## Exercise objective:
Your answer must consist of exactly the lines below, starting with the line with "speltBy c0 i" and going on through the line with "split <;> rfl", and nothing else.

Segment Start: The data

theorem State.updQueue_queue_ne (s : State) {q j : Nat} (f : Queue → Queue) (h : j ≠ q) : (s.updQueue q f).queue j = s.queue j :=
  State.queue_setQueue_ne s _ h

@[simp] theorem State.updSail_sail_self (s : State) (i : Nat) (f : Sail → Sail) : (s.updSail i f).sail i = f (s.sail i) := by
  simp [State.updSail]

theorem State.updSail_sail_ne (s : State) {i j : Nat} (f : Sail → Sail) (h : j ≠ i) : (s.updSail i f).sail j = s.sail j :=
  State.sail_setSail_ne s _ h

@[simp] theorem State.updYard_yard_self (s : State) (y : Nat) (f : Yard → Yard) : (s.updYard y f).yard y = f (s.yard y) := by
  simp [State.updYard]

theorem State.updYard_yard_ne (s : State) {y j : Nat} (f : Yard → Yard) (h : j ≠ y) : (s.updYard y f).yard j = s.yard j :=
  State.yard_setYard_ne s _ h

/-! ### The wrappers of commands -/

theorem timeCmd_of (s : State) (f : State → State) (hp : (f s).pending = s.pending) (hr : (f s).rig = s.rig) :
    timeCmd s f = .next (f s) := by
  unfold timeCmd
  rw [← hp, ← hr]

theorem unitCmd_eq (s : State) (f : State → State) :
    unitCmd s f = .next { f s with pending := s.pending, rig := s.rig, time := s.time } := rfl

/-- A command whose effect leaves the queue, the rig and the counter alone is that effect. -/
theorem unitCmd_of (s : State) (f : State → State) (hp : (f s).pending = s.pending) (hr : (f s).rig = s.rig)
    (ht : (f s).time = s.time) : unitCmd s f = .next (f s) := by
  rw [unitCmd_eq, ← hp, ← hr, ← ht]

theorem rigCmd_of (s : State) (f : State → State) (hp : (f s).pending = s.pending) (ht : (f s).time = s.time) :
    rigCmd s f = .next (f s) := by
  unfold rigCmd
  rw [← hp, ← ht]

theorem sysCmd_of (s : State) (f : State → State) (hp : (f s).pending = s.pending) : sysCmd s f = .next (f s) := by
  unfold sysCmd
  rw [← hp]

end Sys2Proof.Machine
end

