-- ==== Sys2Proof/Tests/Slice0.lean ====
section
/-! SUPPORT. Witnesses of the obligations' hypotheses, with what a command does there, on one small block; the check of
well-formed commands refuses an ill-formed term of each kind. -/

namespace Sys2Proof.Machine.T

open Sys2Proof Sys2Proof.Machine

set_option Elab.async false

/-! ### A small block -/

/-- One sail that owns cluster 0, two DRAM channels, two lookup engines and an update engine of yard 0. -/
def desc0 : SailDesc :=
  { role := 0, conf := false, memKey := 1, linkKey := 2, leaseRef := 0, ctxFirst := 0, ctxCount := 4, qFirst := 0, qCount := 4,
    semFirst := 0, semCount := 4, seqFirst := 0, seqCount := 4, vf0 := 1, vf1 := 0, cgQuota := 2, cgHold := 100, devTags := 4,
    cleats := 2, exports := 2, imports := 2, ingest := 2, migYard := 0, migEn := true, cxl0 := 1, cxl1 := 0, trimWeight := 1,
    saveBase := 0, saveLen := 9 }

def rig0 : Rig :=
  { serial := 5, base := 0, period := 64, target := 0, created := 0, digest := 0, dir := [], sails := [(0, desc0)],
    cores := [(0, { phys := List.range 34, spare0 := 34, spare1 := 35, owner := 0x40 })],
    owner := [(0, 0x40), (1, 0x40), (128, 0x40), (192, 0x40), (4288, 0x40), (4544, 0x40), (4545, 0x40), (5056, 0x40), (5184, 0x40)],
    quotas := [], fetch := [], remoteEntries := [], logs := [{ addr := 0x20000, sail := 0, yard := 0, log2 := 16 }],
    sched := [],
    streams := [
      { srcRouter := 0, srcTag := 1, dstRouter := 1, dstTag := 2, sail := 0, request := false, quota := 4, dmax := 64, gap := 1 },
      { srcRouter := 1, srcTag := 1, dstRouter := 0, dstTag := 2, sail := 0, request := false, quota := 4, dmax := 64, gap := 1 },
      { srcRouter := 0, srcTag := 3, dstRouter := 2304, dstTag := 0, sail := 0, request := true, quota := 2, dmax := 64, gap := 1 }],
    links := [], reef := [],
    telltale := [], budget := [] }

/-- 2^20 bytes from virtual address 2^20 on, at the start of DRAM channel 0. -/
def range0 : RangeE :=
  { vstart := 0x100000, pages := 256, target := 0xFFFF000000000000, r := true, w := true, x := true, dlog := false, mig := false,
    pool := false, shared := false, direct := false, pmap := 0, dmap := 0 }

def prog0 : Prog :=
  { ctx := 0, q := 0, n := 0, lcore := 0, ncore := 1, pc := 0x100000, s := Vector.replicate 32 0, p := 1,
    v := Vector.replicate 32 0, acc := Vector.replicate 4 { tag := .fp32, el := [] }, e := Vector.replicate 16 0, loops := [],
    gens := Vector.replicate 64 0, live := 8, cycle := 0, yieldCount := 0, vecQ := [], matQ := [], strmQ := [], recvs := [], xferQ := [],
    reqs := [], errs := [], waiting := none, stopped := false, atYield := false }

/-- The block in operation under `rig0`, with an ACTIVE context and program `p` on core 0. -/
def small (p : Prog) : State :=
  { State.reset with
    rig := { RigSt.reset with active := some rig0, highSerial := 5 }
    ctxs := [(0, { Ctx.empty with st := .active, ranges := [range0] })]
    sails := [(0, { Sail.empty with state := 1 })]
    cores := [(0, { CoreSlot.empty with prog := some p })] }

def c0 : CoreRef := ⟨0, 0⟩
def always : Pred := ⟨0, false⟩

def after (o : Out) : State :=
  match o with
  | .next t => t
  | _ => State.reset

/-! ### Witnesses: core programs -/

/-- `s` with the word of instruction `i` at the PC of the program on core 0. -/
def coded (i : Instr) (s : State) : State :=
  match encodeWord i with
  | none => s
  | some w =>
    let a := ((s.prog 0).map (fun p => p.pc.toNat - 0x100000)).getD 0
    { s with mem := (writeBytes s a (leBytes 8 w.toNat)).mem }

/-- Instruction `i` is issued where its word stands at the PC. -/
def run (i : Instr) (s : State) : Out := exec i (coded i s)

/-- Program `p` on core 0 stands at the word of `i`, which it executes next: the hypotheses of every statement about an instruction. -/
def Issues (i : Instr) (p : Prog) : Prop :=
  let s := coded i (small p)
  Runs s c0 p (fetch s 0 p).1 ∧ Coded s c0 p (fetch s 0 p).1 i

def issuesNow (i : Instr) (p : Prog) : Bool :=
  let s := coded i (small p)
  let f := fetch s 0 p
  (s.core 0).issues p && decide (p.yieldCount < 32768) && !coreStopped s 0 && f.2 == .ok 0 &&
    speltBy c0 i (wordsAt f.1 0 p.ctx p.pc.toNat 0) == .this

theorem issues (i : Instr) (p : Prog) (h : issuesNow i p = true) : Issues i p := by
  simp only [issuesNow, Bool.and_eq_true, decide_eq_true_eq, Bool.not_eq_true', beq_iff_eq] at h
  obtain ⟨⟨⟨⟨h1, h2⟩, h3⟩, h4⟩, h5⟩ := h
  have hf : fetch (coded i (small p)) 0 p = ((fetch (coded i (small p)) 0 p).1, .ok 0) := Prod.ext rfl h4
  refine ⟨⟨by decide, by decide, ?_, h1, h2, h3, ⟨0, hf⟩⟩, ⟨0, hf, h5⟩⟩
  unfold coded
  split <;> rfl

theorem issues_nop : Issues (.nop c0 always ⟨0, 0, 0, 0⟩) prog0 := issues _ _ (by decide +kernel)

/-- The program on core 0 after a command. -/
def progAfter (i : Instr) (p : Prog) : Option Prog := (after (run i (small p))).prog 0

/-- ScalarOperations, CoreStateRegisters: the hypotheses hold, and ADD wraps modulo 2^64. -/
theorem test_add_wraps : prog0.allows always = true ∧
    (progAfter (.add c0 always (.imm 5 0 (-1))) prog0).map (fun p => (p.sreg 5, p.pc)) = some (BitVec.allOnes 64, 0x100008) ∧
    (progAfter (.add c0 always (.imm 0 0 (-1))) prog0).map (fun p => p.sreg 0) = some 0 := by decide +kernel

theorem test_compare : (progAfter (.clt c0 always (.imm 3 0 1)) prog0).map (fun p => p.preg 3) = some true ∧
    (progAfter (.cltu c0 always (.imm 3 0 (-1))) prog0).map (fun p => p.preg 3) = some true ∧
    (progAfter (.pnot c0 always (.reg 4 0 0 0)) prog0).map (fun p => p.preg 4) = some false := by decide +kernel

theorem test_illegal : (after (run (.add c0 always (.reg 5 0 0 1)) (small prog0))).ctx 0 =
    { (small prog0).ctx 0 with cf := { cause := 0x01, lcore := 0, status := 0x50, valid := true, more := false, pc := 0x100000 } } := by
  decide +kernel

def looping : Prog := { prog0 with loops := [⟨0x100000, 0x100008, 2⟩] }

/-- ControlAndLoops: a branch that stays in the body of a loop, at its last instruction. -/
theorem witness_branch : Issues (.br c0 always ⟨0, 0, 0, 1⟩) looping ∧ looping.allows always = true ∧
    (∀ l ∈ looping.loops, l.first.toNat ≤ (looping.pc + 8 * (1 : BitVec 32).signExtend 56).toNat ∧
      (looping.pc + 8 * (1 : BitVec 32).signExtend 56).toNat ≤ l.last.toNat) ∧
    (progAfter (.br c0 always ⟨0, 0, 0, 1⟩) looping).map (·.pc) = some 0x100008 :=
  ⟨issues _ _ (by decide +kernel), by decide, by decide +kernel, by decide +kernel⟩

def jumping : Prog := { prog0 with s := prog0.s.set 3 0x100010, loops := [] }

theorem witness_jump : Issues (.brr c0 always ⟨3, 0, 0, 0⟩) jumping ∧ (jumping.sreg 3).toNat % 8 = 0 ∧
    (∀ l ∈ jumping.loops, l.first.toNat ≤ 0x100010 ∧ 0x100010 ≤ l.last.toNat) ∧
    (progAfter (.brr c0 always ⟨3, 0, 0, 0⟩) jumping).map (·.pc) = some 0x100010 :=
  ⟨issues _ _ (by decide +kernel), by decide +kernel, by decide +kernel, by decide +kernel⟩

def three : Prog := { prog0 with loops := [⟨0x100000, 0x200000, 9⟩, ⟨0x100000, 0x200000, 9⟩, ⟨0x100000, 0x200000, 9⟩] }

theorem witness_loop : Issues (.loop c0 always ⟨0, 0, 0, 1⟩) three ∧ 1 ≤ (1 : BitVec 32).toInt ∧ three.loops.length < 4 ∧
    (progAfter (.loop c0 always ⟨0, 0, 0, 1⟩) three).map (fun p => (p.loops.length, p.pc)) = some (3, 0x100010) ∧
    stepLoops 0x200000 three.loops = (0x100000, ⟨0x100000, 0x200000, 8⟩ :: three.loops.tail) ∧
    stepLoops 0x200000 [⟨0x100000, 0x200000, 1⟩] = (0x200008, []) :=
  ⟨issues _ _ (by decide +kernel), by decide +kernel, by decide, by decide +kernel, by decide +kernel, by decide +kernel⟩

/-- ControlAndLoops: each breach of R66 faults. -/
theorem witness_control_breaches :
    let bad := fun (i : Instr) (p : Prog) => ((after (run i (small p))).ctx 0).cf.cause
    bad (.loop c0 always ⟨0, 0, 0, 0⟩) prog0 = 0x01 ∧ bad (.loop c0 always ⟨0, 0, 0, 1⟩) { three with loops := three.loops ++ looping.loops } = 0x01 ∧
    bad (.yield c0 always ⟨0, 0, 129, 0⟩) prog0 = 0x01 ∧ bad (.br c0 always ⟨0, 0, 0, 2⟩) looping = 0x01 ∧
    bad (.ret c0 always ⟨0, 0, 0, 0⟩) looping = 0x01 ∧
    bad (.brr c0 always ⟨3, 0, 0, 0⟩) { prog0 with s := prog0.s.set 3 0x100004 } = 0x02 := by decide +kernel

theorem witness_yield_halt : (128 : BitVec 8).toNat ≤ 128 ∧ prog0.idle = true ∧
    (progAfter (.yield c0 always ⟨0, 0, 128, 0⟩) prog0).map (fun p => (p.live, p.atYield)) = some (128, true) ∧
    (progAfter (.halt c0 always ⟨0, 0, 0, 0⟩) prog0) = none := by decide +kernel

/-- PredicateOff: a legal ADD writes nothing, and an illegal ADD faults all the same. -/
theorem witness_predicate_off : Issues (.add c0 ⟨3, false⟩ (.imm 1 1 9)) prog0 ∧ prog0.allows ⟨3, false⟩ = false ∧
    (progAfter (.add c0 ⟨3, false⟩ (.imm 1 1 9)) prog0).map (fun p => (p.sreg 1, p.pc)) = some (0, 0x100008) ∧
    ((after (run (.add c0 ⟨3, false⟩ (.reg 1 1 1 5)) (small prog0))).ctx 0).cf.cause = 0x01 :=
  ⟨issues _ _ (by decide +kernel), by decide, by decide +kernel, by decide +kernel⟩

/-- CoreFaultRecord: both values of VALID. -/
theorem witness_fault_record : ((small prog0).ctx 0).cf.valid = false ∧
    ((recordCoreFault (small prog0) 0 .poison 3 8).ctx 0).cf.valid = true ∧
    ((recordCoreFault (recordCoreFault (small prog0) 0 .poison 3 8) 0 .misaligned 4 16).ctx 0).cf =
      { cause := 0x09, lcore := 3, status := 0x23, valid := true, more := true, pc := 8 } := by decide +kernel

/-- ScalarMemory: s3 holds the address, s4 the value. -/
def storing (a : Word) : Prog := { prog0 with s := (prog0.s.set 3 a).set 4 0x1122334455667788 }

Segment End: The data

## Written answer:
    speltBy c0 i (wordsAt f.1 0 p.ctx p.pc.toNat 0) == .this

theorem issues (i : Instr) (p : Prog) (h : issuesNow i p = true) : Issues i p := by
  simp only [issuesNow, Bool.and_eq_true, decide_eq_true_eq, Bool.not_eq_true', beq_iff_eq] at h
  obtain ⟨⟨⟨⟨h1, h2⟩, h3⟩, h4⟩, h5⟩ := h
  have hf : fetch (coded i (small p)) 0 p = ((fetch (coded i (small p)) 0 p).1, .ok 0) := Prod.ext rfl h4
  refine ⟨⟨by decide, by decide, ?_, h1, h2, h3, ⟨0, hf⟩⟩, ⟨0, hf, h5⟩⟩
  unfold coded
  split <;> rfl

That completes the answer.